Adam Kerpelman (15:35):
Mark Richardson (15:36):
It’s true. It’s accurate.
Ashley Cummings (15:38):
Adam Kerpelman (15:38):
Yeah. It’s not.
Ashley Cummings (15:39):
I would imagine-
Adam Kerpelman (15:39):
It’s basically true.
Ashley Cummings (15:41):
Yeah. But billboards probably do significantly less return on investment in a town like that just based on weather. You can’t pay attention off the road to those things. The data can be used for anything.
Today is Taco Tuesday, and I don’t think this will even air on a Tuesday, but people will know that it was a Tuesday. It’s Taco Tuesday. So just strategically where they place stuff on a Tuesday if you go to the grocery store, check it out next time. Why would they move them on Tuesday to the end caps?
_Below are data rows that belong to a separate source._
-- ==== Sys2Proof/Machine/Commit.lean ====
section
/-! DEFINITION. Staged configuration (R53–R62): staging a value, the checks of each page's commit, the adoption of a set and
what follows from it, and the drain of the routing and isolation group. -/

namespace Sys2Proof.Machine

/-! ### Staged sets (R53, R60) -/

/-- Two staged words name the same register. -/
def Stg.same (a b : Stg) : Bool := a.page == b.page && a.inst == b.inst && a.off == b.off

/-- Stage a word for an accessor; an earlier value of it for the same register and page of commit is replaced. -/
def Dev.stage (d : Dev) (x : Stg) : Dev :=
  { d with staging := { d.staging with
      staged := (d.staging.staged.filter fun y => !(y.acc == x.acc && y.via == x.via && y.same x)) ++ [x] } }

/-- The pages of a page's commit: RTE and ISO are one group (R56). -/
def groupOf (page : Nat) : List Nat := if page = 0x500 ∨ page = 0x600 then [0x500, 0x600] else [page]

/-- The staged set of an accessor on a page. -/
def Dev.stagedSet (d : Dev) (acc page : Nat) : List Stg :=
  d.staging.staged.filter fun x => x.acc == acc && (groupOf page).contains x.via
def Dev.unstage (d : Dev) (acc page : Nat) : Dev :=
  { d with staging := { d.staging with staged := d.staging.staged.filter fun x => !(x.acc == acc && (groupOf page).contains x.via) } }

/-- Write a staged word into force. The pseudo-page 0x1001 holds the routing fields of functions: the select value is stable ×
256 + function, the offset that of the register. -/
def Dev.putStg (d : Dev) (x : Stg) : Dev :=
  if x.page = 0x1001 then
    let dw := x.off % 65536 / 4
    let m := x.off / 65536
    let old := (d.cfg (x.inst / 256) (x.inst % 256) dw).toNat
    d.setCfg (x.inst / 256) (x.inst % 256) dw (word (old - (old &&& (m ||| x.val.toNat)) + (x.val.toNat &&& m)))
  else d.wr ⟨x.page, x.off⟩ x.inst x.val

/-- The entry of a duplicated structure that a staged word belongs to. -/
def stgEntry (x : Stg) : Option (Nat × Nat) :=
  if x.page = 0x600 ∧ 0x108 ≤ x.off ∧ x.off < 0x118 then some (0, x.inst)
  else if x.page = 0x500 ∧ 0x108 ≤ x.off ∧ x.off < 0x118 then some (1, x.inst)
  else if x.page = 0x500 ∧ 0x124 ≤ x.off ∧ x.off < 0x134 then some (2, x.inst)
  else if x.page = 0x600 ∧ x.off = 0x300 then some (3, x.inst - 0x100)
  else if x.page = 0x780 ∧ 0x200 ≤ x.off ∧ x.off < 0x210 then some (4, x.inst)
  else none

/-- Both copies of every word of a set are written (R375). -/
def Dev.putSet (d : Dev) (set : List Stg) : Dev :=
  let d := set.foldl Dev.putStg d
  let e := set.filterMap stgEntry
  { d with saf := { d.saf with
      flips := d.saf.flips.filter fun f => !e.contains (f.1, f.2.1)
      bad := d.saf.bad.filter fun f => !e.contains (f.1, f.2.1) } }

/-! ### Checks (R54) -/

/-- A failed check: the code of LAST_ERR and the offset of the register that ERR_INDEX names. -/
abbrev Bad := Option (Nat × Nat)
def firstBad (l : List (Bool × Nat × Nat)) : Bad := (l.find? fun e => e.1).map (·.2)
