/-- A commit that an accessor requests on a page. On a yard member, commits of the group are the head's (R26); another member
keeps its values staged, and reports NO_HEAD while the head is lost (R29). An empty set changes nothing (R58), but at the
head a set may be staged at other members only. -/
def Dev.commitReq (d : Dev) (acc page : Nat) : Dev :=
  let set := d.stagedSet acc page
  let group := page == 0x500 || page == 0x600
  let wait (d : Dev) : Dev := if d.staging.draining then
      { d with staging := { d.staging with waiters := (d.staging.waiters ++ [acc]).eraseDups } } else d
  if !group && !(page == 0 && d.yardEn && fansYard set) then d.commitPage acc page
  else if !d.yardEn then
    if set.isEmpty then wait (d.setErr 0x500 0 0) else (d.unstage acc page).commitGroup acc set none
  else if d.isHead then
    if set.isEmpty && !d.yard.far.contains acc then wait (d.setErr 0x500 0 0)
    else (d.unstage acc page).ycRequest acc set none
  else if set.isEmpty then wait (d.setErr 0x500 0 0)
  else if d.isLost d.headNo then d.setErr page 7 0
  else d

/-- A commit of one routing-field register for a configuration write (R202, R203). -/
def Dev.commitCfg (d : Dev) (x : Stg) (c : CfgWait) : Dev :=
  if !d.yardEn then d.commitGroup x.acc [x] (some c)
  else if d.isHead then d.ycRequest x.acc [x] (some c)
  else if d.isLost d.headNo then d.cfgDone (some c) 1
  else ({ d with yard := { d.yard with forwarded := d.yard.forwarded ++ [(c, x)] } }).ctlSend d.headNo [2, 2, d.me]

/-- A member has asked the head for a yard commit that carries its configuration write. -/
def Dev.cfgCarried (d : Dev) : Dev := if d.isHead then d.ycRequest 64 [] none else d

/-- The pseudo-page on which a member keeps the values that a control write of the head's accessor fans out to it (R60). DESIGN CHOICE: log
entry 9. -/
def fanVia (acc : Nat) : Nat := 0x1100 + acc

/-- The values that a control write of an accessor of the head fanned out to a member are staged no longer. -/
def Dev.fanDrop (d : Dev) (own acc : Nat) : Dev :=
  { d with staging := { d.staging with staged := d.staging.staged.filter fun x => !(x.acc == own && x.via == fanVia acc) } }

/-- The head tells its members that an accessor's staged control values are discarded (R55, R60, R61). -/
def Dev.fanForget (d : Dev) (acc : Nat) : Dev :=
  if d.isHead && d.yard.far.contains acc then
    (d.yardMembers.filter fun m => m != d.me && !d.isLost m).foldl (fun d m => d.ctlSend m [2, 5, acc]) d
  else d

/-- An abort discards the staged values of a page; together with COMMIT it says so in LAST_ERR (R55). -/
def Dev.abortReq (d : Dev) (acc page : Nat) (commit : Bool) : Dev :=
  let d := { d with staging := { d.staging with staged := d.staging.staged.filter fun x => !(x.acc == acc && x.via == page) } }
  let d := if page = 0 then d.fanForget acc else d
  if commit then d.setErr page 6 0 else d

/-- A write of STAGE_CTRL. -/
def Dev.stageCtrl (d : Dev) (acc page : Nat) (w : Word) : Dev :=
  if bit w 1 then d.abortReq acc page (bit w 0) else if bit w 0 then d.commitReq acc page else d

def stageReg (page : Nat) : Reg := ⟨page, 0x80⟩

/-- STAGE_COMMIT (R54). -/
def execStageCommit (a : Acc) (page : Nat) (s : State) : Host.Outcome State Fault Refusal := s.eff fun d =>
  d.guardW a (stageReg page) fun _ d => d.commitReq (accIdx a) page

/-- STAGE_ABORT (R55): `commit` tells that the write set COMMIT too. -/
def execStageAbort (a : Acc) (page : Nat) (commit : Bool) (s : State) : Host.Outcome State Fault Refusal := s.eff fun d =>
  d.guardW a (stageReg page) fun _ d => d.abortReq (accIdx a) page commit

/-- DRAIN_END (R57, R225): no TLP of the previous epoch remains in this device. A member answers DRAINED; at the head the
commit is done once the members have drained too. Where the loss of a member has ended the head's drain, the commits held are taken up.
-/
def execDrainEnd (s : State) : Host.Outcome State Fault Refusal := s.eff fun d =>
  if !d.staging.draining then (if d.isHead && d.yard.phase == .idle then d.ycHeld.autoJoin else d)
  else if !d.drained then d
  else if !d.yardEn then d.drainEnd
  else if d.isHead then
    if d.yard.phase = .adopting then ({ d with yard := { d.yard with headDrained := true } }).ycDone
    else ({ d with staging := { d.staging with draining := false, waiters := [] } }).ycHeld
  else
    let was := d.yard.phase
    let d := { d with staging := { d.staging with draining := false, waiters := [] } }
    if was = .adopted then ((d.ycSend d.headNo 6 0 []).wf R.RTE_YC_STATUS 0 3 1 6).ycIdle else d

/-! ### Messages of a yard commit (R225, R226) -/

/-- PREPARE (R225 step 2, R475, R476): the member takes a snapshot, checks it and answers. DEDUCED: log entry 57. -/
def execPrepare (member epoch id : Nat) (s : State) : Host.Outcome State Fault Refusal := s.eff fun d =>
  if !d.yardEn || d.isHead then d
  else
    let y := d.yard
    let answer (d : Dev) (phase err : Nat) (data : List Nat) : Dev :=
      (d.ctlSend member ([1, phase, d.me, err, epoch, id] ++ data)).wf R.RTE_YC_STATUS 0 3 1 phase
    if member ≠ d.headNo then answer d 3 7 [0]
    else
      let d := d.found [member]
      let acc := if d.staging.epoch = 0 then 64 else 67
      let (plain, groups) : Bool × List Nat := match y.group with
        | some (i, plain, groups) => if i = id then (plain, groups) else (true, [])
        | none => (true, [])
      let set := (if plain then d.stagedSet acc 0x500 ++ y.forwarded.map (·.2) else []) ++
        groups.flatMap fun a => d.stagedSet 67 (fanVia a)
      let n := d.putSet set
      match checkGroup d n set with
      | some b => answer d 3 b.1 [b.2 / 4]
      | none =>
        let carried := if plain then y.forwarded.map fun e => e.1 else []
        let d := { d with yard := { d.yard with
          phase := .prepared, id := id, epoch := epoch, snapshot := set, cfgs := carried, since := d.now } }
        answer (d.wf R.RTE_YC_STATUS 0 31 16 id) 2 0 [n.hopVector]

/-- READY (R225 step 3). -/
def execReady (member id vector : Nat) (s : State) : Host.Outcome State Fault Refusal := s.eff fun d =>
  let y := d.yard
  if y.phase ≠ .preparing || id ≠ y.id || !y.parts.contains member then d
  else ({ d with yard := { y with ready := (y.ready ++ [member]).eraseDups, nexthops := Tbl.put y.nexthops member 0 vector } }).ycReady

/-- The place of the child of the yard unit that a member is or lies below. -/
def Dev.yardChild (d : Dev) (m : Nat) : Nat :=
  (d.children .yard).findIdx fun u => u == d.devUnit m || (d.children u).contains (d.devUnit m)

/-- REFUSE (R225). On the page of a group, a refusing member is a child that rejects: CHILD_REJECT with its index (R60). -/
def execRefuse (member id err index : Nat) (s : State) : Host.Outcome State Fault Refusal := s.eff fun d =>
  let y := d.yard
  if y.phase ≠ .preparing || id ≠ y.id || !y.parts.contains member then d
  else (d.ycCancel member fun d => d.ycRefused (d.yardChild member) err index).ycHeld

/-- The hop counts that a member other than the head can tell (R226): 1 to a neighbour, beyond it a value of the member's own. DEDUCED:
log entry 58. -/
def Dev.ycFarHops (d : Dev) : Dev :=
  let far (acc : Dev × Tbl Nat) (m : Nat) : Dev × Tbl Nat :=
    let w := acc.1.rd R.RTE_YROUTE (0x100 + m)
    let one (acc : Dev × Tbl Nat) (k v nh : Nat) : Dev × Tbl Nat :=
      if v = 0 ∨ m = acc.1.me then acc
      else if nh = m then (acc.1, Tbl.put acc.2 (2 * m + k) 0 1)
      else let (x, d) := acc.1.fresh; (d, Tbl.put acc.2 (2 * m + k) 0 (x.toNat % 8))
    one (one acc 0 (fld w 7 7) (fld w 6 4)) 1 (fld w 15 15) (fld w 14 12)
  let (d, hops) := (List.range 8).foldl far (d, [])
  { d with yard := { d.yard with hops := hops } }

/-- Relay ADOPT once to every neighbour. -/
def Dev.ycRelay (d : Dev) (epoch id : Nat) : Dev :=
  ((d.present.map (·.2)).eraseDups).foldl (fun d m => match d.present.find? fun e => e.2 == m with
    | some e => d.ctlNear e.1 [1, 4, d.me, 0, epoch, id]
    | none => d) d

/-- ADOPT (R225 step 4): from any member. The first one received is relayed once to every neighbour. -/
def execAdopt (id : Nat) (s : State) : Host.Outcome State Fault Refusal := s.eff fun d =>
  let y := d.yard
  if y.phase ≠ .prepared || id ≠ y.id then d
  else
    let same (x : Stg) : Bool := y.snapshot.any fun z => z == x
    let d := { d with staging := { d.staging with staged := d.staging.staged.filter fun x => !same x } }
    let d := d.found (d.yard.lost.filter fun m => d.reachSet.contains m)
    let d := ((d.ycAdoptSet y.snapshot y.epoch [] .adopted).wf R.DEV_YARD_STATUS 0 0 0 1).ycFarHops
    let d := { d with yard := { d.yard with forwarded := d.yard.forwarded.filter fun e => !y.cfgs.contains e.1, cfgs := [] } }
    let d := (y.cfgs.foldl (fun d c => d.cfgDone (some c) 0) d).ycRelay y.epoch id
    (d.ycSend d.headNo 5 0 []).wf R.RTE_YC_STATUS 0 3 1 5

/-- ADOPTED (R225): the head records it; a member that was at epoch 0 has joined (R475). -/
def execAdopted (member id : Nat) (s : State) : Host.Outcome State Fault Refusal := s.eff fun d =>
  let y := d.yard
  if y.phase ≠ .adopting || id ≠ y.id || !y.parts.contains member then d
  else
    let d := { d with yard := { y with adopted := (y.adopted ++ [member]).eraseDups, fresh := y.fresh.filter (· != member) } }
    if y.fresh.contains member then
      (d.wf R.DEV_YARD_STATUS 0 31 16 (d.rf R.DEV_YARD_STATUS 0 31 16 + 1)).raise 0x005
    else d

/-- DRAINED (R225 step 6). -/
def execDrained (member id : Nat) (s : State) : Host.Outcome State Fault Refusal := s.eff fun d =>
  let y := d.yard
  if y.phase ≠ .adopting || id ≠ y.id || !y.parts.contains member then d
  else ({ d with yard := { y with drained := (y.drained ++ [member]).eraseDups } }).ycDone

/-- CANCEL (R225): the member discards its snapshot; a configuration write that was carried with it completes with UR. -/
def execCancel (id : Nat) (s : State) : Host.Outcome State Fault Refusal := s.eff fun d =>
  let y := d.yard
  if y.phase ≠ .prepared || id ≠ y.id then d
  else
    let d := { d with yard := { y with phase := .idle, snapshot := [], cfgs := [], forwarded := y.forwarded.filter fun e => !y.cfgs.contains e.1 } }
    (y.cfgs.foldl (fun d c => d.cfgDone (some c) 1) d).rxDrainAll

/-- YARD_COMMIT_TIMEOUT (R225): a member has not answered PREPARE within COMMIT_TO µs. -/
def execYardCommitTimeout (member : Nat) (s : State) : Host.Outcome State Fault Refusal := s.eff fun d =>
  let y := d.yard
  if y.phase ≠ .preparing || !y.parts.contains member || y.ready.contains member then d
  else ((d.advanceTo (y.since + 1000 * d.rf R.RTE_YARD_CFG 0 15 0)).ycCancel member fun d => d.ycErr 4 member).ycHeld

/-! ### Admission, reachability and formation (R159, R161, R474, R475) -/

/-- A partner is admitted (R474): the yard numbers agree, its member is expected and another than this one, and it is the
partner of the bundle, if a link of the bundle has one. -/
def Dev.admits (d : Dev) (p member yard : Nat) : Bool :=
  let cfg := d.rd R.DEV_YARD_CFG
  bit cfg 0 && yard == fld cfg 8 1 && (fld cfg 22 15).testBit member && member != d.me &&
  match d.bundleOf p with
  | none => true
  | some b => (d.bundlePorts b).all fun q => q == p || !d.rb R.MKL_LK_PARTNER (lkInst q) 31 || d.rf R.MKL_LK_PARTNER (lkInst q) 2 0 == member

/-- A link comes into service with an admitted partner. -/
def Dev.fabricUp (d : Dev) (p member yard pport token : Nat) : Dev :=
  let n := lkInst p
  let w := popCount 16 (d.actMask p)
  let d := d.wn R.MKL_LK_PARTNER n (member + 8 * (pport % 256) + 2048 * (yard % 256) + 2147483648)
  let d := (d.wn R.MKL_LK_PTOKEN n token).setLnk p
    { d.lnk p with lastTok := token, lastPartner := some (member + 8 * pport), full := false, same := false, timerAt := d.now + 1 }
  let d := ((d.setLkState p 3).acctStart p).wf R.PRT0_LINK_STATUS p 11 7 w
  let d := d.wr64 R.PRT0_UP_TIME_LO R.PRT0_UP_TIME_HI p d.now
  let d := (d.wf R.PRT0_LINK_CTRL p 0 0 0).mklMethod p w
  let d := ((d.calTrained p).report p w).raise (0x200 + 4 * p)
  let d := if w < d.tgtWidth p then d.linkDegraded p else d
  match d.bundleOf p with
  | some b => (d.pinsSpread b).orStart b
  | none => d

/-- The head learns that a member is at epoch 0, or no longer. -/
def Dev.freshSet (d : Dev) (m : Nat) (fresh : Bool) : Dev :=
  let l := d.yard.fresh.filter (· != m)
  { d with yard := { d.yard with fresh := if fresh then l ++ [m] else l } }

/-- The head after a change of its reachability map: members may be lost, the first commit or an automatic join may start. -/
def Dev.headCheck (d : Dev) : Dev :=
  let d := d.lostSync
  if d.isHead then ((d.ycDone).formTry false).autoJoin else d

/-- IDENT (R159, R474): admission of a new partner, resume of the same one, or a flush. DEDUCED: log entry 65. -/
def execIdent (port member yard epoch pport token : Nat) (s : State) : Host.Outcome State Fault Refusal := s.eff fun d =>
  if !d.isFabric port then d
  else if d.lkState port = 2 then
    if d.admits port member yard then
      let d := d.fabricUp port member yard pport token
      let d := if d.isHead then d.freshSet member (epoch == 0) else d
      (d.headCheck).rxDrain port
    else (((d.setLkState port 6).report port 0).mklProtocol port).raise 0x006
  else if d.lkState port = 4 then
    let l := d.lnk port
    let hold := 10000 * d.rf R.MKL_LK_TIMING (lkInst port) 15 8
    if l.lastPartner = some (member + 8 * pport) ∧ l.lastTok = token ∧ epoch = d.staging.epoch.toNat ∧ d.now ≤ l.holdAt + hold then
      (d.setLnk port { l with same := true }).sym port 13 [(l.expect + 65535) % 65536]
    else (d.mklFlush port).rxDrain port
  else d

/-- TOPO (R161): the head records the neighbours of a member, and whether it is at epoch 0. DEDUCED: log entry 58. -/
def execTopo (member : Nat) (neighbours : List Nat) (fresh : Bool) (s : State) : Host.Outcome State Fault Refusal := s.eff fun d =>
  if !d.isHead || member = d.me then d
  else
    let rest := d.yard.links.filter fun e => e.1 != member
    let d := { d with yard := { d.yard with links := rest ++ neighbours.map fun n => (member, n) } }
    (d.freshSet member fresh).headCheck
They use data too.
Adam Kerpelman (16:13):
Ashley Cummings (16:13):
Adam Kerpelman (16:13):
Yeah. Money and data.
Ashley Cummings (16:17):
It’s a data set that they’ve used to determine majority of the time people will buy it on Tuesday, but more coincidentally, people go grocery shopping on Sunday so that’s when they start to plan for the week and they’ll also bump it up. So it’s all based on data, just things that you look at every day. That’s what I think is cool about it. That’s why it’s like, data’s so cool. Now that I work in a data environment, it’s everywhere.
Mark Richardson (16:38):
Just to piggyback on that, I mean, in order to what I call psycho hack people, right? You’re given these data points to show you a strategy that could be sustainable, but you’ve always got to go out and test it. You’ve always got to like prove it. Which is where I thought being on the trade show floor at B2B in Austin brought a lot of this home, because what I didn’t realize was our ability as data professionals, and even just as managers, advertisers, salespeople, to be educators, which is obviously what we’re doing with this, the Data-Driven Marketer community, is talking about this bleeding edge strategies, classic strategies, what’s working, and just putting that into human conversations and actually hearing, “Hey, my business is doing this, we’ve had success with A, B, and C,” and then just hearing that knowing, oh, you could be doing D, E, and F as well, and maybe there’s a company that’s doing A, B, D, and E, they don’t have the B and C part, you know?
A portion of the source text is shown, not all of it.